No less than Vice President Mike Pence has been caught as collateral damage, his credibility in question after he falsely described the reason for the firing of FBI Director James Comey–only to be contradicted a day later by the President. “The good news is that if you don’t like a decision, there’s a good chance the President will come up with a new one if he watches enough Fox & Friends,” deadpans another senior White House aide.
That leaves White House staff struggling to create a structure that will allow him to succeed. Some are grappling with how much they should try to dissuade the boss when he has his mind made up. Many wrestle with how they can maintain their own reputations while proving their loyalty by going on television to defend him.”It’s exhausting,” says a midlevel aide. “Just when you think the pace is unsustainable, it accelerates. The moment it gets quiet is when the next crisis happens.”

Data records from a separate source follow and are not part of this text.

-- ==== Sys2Proof/Machine/Access.lean ====
section
/-!
DEFINITION. Accesses of memory operations: translation of members' accesses (R402, R405), MSHRs (R85 to R87), the order
among operations of a pack (R115 to R118, R130), loads, stores, atomics and adds at the L2 (R79 to R82, R104 to R108,
R115 to R117, R366), and poison (R407).
-/
namespace Sys2Proof.Machine
open Sys2Proof

/-! ### Addresses and translation -/

/-- The accesses of a member's active lanes. -/
def laneAccs (s : State) (cx : Cx) (g : Guard) (m : MAddr) (p : Nat) : List Acc :=
  (lanesOf (s.active cx g p)).map (fun l => ⟨l, (s.pack p).ea m l⟩)
/-- BNDUSE of an index vector, then of data registers (R180, R270). -/
def bndIndex (s : State) (ps : List Nat) (m : MAddr) (data : List Nat) : M Unit :=
  raiseIn cBNDUSE (ps.filterMap (fun p =>
    if (s.pack p).indexB m then some (p, m.index.setWidth 64)
    else (data.find? (s.pack p).tagB).map (fun r => (p, BitVec.ofNat 64 r))))
/-- MISALIGN of the lowest misaligned lane of each member (R270, R371). -/
def misaligned (as : List (Nat × List Acc)) (n : Nat) : M Unit :=
  raiseIn cMISALIGN (as.filterMap (fun e =>
    (e.2.find? (fun a => a.va % n != 0)).map (fun a => (e.1, BitVec.ofNat 64 a.va))))
/-- The answer to each address of a member. -/
def answers (s : State) (k p : Nat) (as : List (Nat × Bool)) : List ((Nat × Bool) × XRes) :=
  let x := s.pack p
  as.map (fun a => (a, s.xlate (.l1 x.core) (s.launch x.launch).pasid (waiterOf p k) a.1 a.2))
/-- The pages that answers translate. -/
def pagesIn (rs : List ((Nat × Bool) × XRes)) : PMap :=
  rs.foldl (fun m r => match r.2 with
    | .ok ph => if m.any (fun e => e.1 == r.1.1 / 4096) then m else m ++ [(r.1.1 / 4096, ph / 4096)]
    | .miss => m
    | .fail => m) []
/-- The lowest address that no translation can serve. -/
def lowFail (rs : List ((Nat × Bool) × XRes)) : Option (Nat × Bool) :=
  rs.foldl (fun m r => if r.2 == .fail then (match m with
    | some q => if r.1.1 < q.1 then some r.1 else m
    | none => some r.1) else m) none
/-- The missing pages of a waiter asked for. -/
def askPages (s : State) (tc : Tc) (part pasid who : Nat) (rs : List ((Nat × Bool) × XRes)) : State :=
  (rs.filter (fun r => r.2 == .miss)).foldl (fun s r => s.wantPage tc part pasid who (r.1.1 / 4096) r.1.2) s
/-- The translations of every member's accesses: XLATE in each member with an unrecoverable page, a stall while pages are
missing, else one page map for each member (R402). -/
def probeEach (s : State) (k : Nat) (as : List (Nat × List (Nat × Bool))) : M (List (Nat × PMap)) := do
  let rs := as.map (fun e => (e.1, answers s k e.1 e.2))
  raiseIn cXLATE (rs.filterMap (fun e => (lowFail e.2).map (fun a => (e.1, xlateInfo a.1 a.2))))
  if rs.any (fun e => e.2.any (fun r => r.2 == .miss)) then
    .error (.stall (rs.foldl (fun s e =>
      let l := s.launchOf e.1
      askPages s (.l1 (s.pack e.1).core) l.part l.pasid (waiterOf e.1 k) e.2) s) .xlate)
  else .ok (rs.map (fun e => (e.1, pagesIn e.2)))
/-- The L1 TLBs filled with what members' accesses found in the L2 TLB (R394). -/
def State.fillEach (s : State) (as : List (Nat × List (Nat × Bool))) : State :=
  as.foldl (fun s e => s.fillTc (.l1 (s.pack e.1).core) (s.launchOf e.1).pasid e.2) s
/-- The page map of a member. -/
def mapOf (ms : List (Nat × PMap)) (p : Nat) : PMap :=
  match ms.find? (fun e => e.1 == p) with | some e => e.2 | none => []
/-- Whether a member has an open region. -/
def State.inRegion (s : State) (p : Nat) : Bool := (s.pack p).region.isSome
/-- The accesses of a member as an address list. -/
def asPages (as : List (Nat × List Acc)) (write : Bool) : List (Nat × List (Nat × Bool)) :=
  as.map (fun e => (e.1, e.2.map (fun a => (a.va, write))))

In the end, how to respond is a decision each person must make alone. The presidency of Donald Trump, in short, has become an acute test for those helping to lead the nation. At the White House, up on Capitol Hill and in the bowels of the three-letter national security and law-enforcement agencies, men and women are weighing the sometimes conflicting interests of their country, their careers and the President they serve.
It is a political dilemma, to be sure, but also a moral one: a test of allegiance to the truth, to the law and to the traditions of government. For many, the priority now is to limit the damage so the mistakes that have been made don’t multiply into something more disastrous. “The situation is what it is,” Andrew Card, former chief of staff to President George W. Bush, told MSNBC. “And we have to mitigate it.”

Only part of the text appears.